──────── Source records
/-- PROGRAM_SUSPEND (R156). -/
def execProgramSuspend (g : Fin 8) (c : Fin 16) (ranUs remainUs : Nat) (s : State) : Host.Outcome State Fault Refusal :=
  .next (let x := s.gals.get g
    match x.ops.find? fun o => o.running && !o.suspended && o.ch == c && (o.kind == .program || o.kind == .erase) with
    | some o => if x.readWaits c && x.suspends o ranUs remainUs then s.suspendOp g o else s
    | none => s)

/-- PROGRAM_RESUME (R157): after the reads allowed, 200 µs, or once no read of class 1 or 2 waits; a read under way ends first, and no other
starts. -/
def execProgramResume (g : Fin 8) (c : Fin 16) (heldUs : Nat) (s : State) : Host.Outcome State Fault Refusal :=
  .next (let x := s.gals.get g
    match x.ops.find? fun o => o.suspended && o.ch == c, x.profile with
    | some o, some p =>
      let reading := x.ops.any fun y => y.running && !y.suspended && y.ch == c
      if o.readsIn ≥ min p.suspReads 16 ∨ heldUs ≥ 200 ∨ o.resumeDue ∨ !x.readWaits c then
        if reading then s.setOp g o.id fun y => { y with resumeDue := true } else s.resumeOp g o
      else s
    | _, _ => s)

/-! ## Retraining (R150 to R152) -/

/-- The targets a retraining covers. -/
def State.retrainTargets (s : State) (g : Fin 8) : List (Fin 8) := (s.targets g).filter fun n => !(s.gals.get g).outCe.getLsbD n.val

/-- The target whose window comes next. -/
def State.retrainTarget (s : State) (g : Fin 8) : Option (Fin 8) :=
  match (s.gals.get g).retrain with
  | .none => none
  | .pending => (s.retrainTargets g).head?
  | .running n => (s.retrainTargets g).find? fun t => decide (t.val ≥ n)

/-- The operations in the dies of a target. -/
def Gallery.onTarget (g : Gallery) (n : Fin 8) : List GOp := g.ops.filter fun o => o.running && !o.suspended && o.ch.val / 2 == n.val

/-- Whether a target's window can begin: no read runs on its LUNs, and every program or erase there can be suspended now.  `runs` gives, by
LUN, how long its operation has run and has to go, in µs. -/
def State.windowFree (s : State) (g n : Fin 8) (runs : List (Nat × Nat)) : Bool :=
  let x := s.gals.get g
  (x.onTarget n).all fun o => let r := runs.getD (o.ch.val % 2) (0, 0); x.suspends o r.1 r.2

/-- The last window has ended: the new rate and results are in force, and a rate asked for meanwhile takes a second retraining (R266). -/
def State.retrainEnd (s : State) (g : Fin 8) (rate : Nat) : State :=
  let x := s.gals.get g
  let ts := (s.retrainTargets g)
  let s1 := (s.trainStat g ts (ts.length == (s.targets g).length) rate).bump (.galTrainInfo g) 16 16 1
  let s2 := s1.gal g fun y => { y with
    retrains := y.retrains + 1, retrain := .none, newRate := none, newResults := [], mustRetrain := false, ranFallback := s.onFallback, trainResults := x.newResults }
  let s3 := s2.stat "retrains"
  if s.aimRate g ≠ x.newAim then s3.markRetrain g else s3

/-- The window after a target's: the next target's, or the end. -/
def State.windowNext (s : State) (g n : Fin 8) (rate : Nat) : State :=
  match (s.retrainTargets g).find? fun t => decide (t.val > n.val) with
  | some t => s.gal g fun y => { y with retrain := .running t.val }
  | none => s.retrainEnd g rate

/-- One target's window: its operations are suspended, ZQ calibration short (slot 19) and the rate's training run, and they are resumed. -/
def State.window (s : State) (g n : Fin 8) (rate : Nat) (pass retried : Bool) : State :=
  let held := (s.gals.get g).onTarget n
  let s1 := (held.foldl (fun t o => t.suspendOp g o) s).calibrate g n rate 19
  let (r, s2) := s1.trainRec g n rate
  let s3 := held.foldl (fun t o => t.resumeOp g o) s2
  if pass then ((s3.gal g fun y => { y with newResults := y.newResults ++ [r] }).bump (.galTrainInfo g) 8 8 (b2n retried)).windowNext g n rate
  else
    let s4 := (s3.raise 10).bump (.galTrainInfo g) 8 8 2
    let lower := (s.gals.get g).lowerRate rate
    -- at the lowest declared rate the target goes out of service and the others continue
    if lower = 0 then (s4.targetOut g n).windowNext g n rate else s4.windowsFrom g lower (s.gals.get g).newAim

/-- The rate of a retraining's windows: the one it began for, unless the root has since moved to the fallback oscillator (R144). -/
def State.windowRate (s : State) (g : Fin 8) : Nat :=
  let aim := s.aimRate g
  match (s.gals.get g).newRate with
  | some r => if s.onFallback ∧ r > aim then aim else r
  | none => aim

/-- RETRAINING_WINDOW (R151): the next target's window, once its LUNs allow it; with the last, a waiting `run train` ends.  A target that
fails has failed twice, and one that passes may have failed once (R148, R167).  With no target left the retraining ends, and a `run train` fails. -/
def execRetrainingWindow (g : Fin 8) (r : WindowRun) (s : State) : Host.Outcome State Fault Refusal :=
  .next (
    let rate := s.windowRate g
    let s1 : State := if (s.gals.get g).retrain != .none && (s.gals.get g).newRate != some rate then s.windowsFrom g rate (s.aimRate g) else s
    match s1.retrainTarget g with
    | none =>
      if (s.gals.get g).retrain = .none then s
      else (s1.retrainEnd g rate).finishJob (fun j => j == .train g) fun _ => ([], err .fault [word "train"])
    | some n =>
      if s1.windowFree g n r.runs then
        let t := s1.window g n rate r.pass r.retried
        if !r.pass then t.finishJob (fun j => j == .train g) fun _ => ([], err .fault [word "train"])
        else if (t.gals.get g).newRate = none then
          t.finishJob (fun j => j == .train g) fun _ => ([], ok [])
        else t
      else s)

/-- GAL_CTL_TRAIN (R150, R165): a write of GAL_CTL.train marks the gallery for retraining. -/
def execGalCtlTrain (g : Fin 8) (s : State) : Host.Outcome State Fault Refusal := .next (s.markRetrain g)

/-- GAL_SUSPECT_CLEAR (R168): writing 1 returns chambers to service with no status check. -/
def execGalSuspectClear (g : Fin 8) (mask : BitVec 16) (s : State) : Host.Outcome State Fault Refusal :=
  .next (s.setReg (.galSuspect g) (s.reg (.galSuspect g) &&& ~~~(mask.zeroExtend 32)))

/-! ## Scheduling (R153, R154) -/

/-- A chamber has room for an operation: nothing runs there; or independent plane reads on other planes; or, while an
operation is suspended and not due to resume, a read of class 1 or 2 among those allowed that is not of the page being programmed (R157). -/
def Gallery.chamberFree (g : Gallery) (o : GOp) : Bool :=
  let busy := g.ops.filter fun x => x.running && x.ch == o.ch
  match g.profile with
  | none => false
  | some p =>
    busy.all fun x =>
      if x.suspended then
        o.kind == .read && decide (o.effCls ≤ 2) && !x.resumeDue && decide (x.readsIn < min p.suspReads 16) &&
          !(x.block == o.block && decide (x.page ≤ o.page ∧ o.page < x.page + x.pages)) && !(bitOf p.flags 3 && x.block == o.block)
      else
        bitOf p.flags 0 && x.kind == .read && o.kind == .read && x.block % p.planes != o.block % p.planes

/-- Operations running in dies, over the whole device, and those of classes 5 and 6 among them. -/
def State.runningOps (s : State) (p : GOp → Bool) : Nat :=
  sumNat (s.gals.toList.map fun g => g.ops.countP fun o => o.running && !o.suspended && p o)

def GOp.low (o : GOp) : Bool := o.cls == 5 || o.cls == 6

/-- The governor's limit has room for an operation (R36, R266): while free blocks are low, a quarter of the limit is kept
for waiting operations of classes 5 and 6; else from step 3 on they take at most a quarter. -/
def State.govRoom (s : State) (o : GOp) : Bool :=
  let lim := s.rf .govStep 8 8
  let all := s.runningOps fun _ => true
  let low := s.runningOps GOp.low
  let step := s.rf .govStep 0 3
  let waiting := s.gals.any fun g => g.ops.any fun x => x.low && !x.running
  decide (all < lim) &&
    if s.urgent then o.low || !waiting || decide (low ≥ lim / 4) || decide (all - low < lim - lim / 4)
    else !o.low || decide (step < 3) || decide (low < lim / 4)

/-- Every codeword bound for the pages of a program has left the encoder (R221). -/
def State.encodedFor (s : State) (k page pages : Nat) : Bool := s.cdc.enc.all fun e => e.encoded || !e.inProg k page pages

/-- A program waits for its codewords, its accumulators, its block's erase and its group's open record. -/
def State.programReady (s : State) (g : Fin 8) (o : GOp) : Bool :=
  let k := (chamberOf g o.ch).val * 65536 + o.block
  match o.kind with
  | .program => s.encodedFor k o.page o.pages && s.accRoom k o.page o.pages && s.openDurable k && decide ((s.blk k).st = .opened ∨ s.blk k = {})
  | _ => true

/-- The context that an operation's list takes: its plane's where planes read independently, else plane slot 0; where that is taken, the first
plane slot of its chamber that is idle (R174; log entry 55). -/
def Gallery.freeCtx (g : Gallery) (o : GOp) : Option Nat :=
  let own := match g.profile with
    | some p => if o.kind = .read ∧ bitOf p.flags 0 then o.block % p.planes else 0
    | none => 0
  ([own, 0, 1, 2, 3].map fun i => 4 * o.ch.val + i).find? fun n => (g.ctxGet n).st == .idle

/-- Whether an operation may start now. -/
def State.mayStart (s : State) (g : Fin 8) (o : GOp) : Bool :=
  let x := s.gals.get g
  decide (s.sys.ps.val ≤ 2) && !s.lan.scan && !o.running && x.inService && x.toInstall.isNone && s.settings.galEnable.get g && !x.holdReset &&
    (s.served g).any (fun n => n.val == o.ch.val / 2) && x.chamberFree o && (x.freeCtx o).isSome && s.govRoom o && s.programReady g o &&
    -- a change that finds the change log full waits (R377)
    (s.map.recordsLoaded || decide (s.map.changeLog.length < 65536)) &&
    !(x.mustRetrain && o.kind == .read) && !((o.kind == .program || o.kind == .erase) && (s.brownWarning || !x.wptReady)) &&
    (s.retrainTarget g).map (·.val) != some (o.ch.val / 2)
────────────────
Task description
Copy range, inclusive: the line holding "among them. -/" to the line holding "open record. -/". Reproduce exactly those lines of the records above and no others.

Response
/-- Operations running in dies, over the whole device, and those of classes 5 and 6 among them. -/
def State.runningOps (s : State) (p : GOp → Bool) : Nat :=
  sumNat (s.gals.toList.map fun g => g.ops.countP fun o => o.running && !o.suspended && p o)

def GOp.low (o : GOp) : Bool := o.cls == 5 || o.cls == 6

/-- The governor's limit has room for an operation (R36, R266): while free blocks are low, a quarter of the limit is kept
for waiting operations of classes 5 and 6; else from step 3 on they take at most a quarter. -/
def State.govRoom (s : State) (o : GOp) : Bool :=
  let lim := s.rf .govStep 8 8
  let all := s.runningOps fun _ => true
  let low := s.runningOps GOp.low
  let step := s.rf .govStep 0 3
  let waiting := s.gals.any fun g => g.ops.any fun x => x.low && !x.running
  decide (all < lim) &&
    if s.urgent then o.low || !waiting || decide (low ≥ lim / 4) || decide (all - low < lim - lim / 4)
    else !o.low || decide (step < 3) || decide (low < lim / 4)

/-- Every codeword bound for the pages of a program has left the encoder (R221). -/
def State.encodedFor (s : State) (k page pages : Nat) : Bool := s.cdc.enc.all fun e => e.encoded || !e.inProg k page pages

/-- A program waits for its codewords, its accumulators, its block's erase and its group's open record. -/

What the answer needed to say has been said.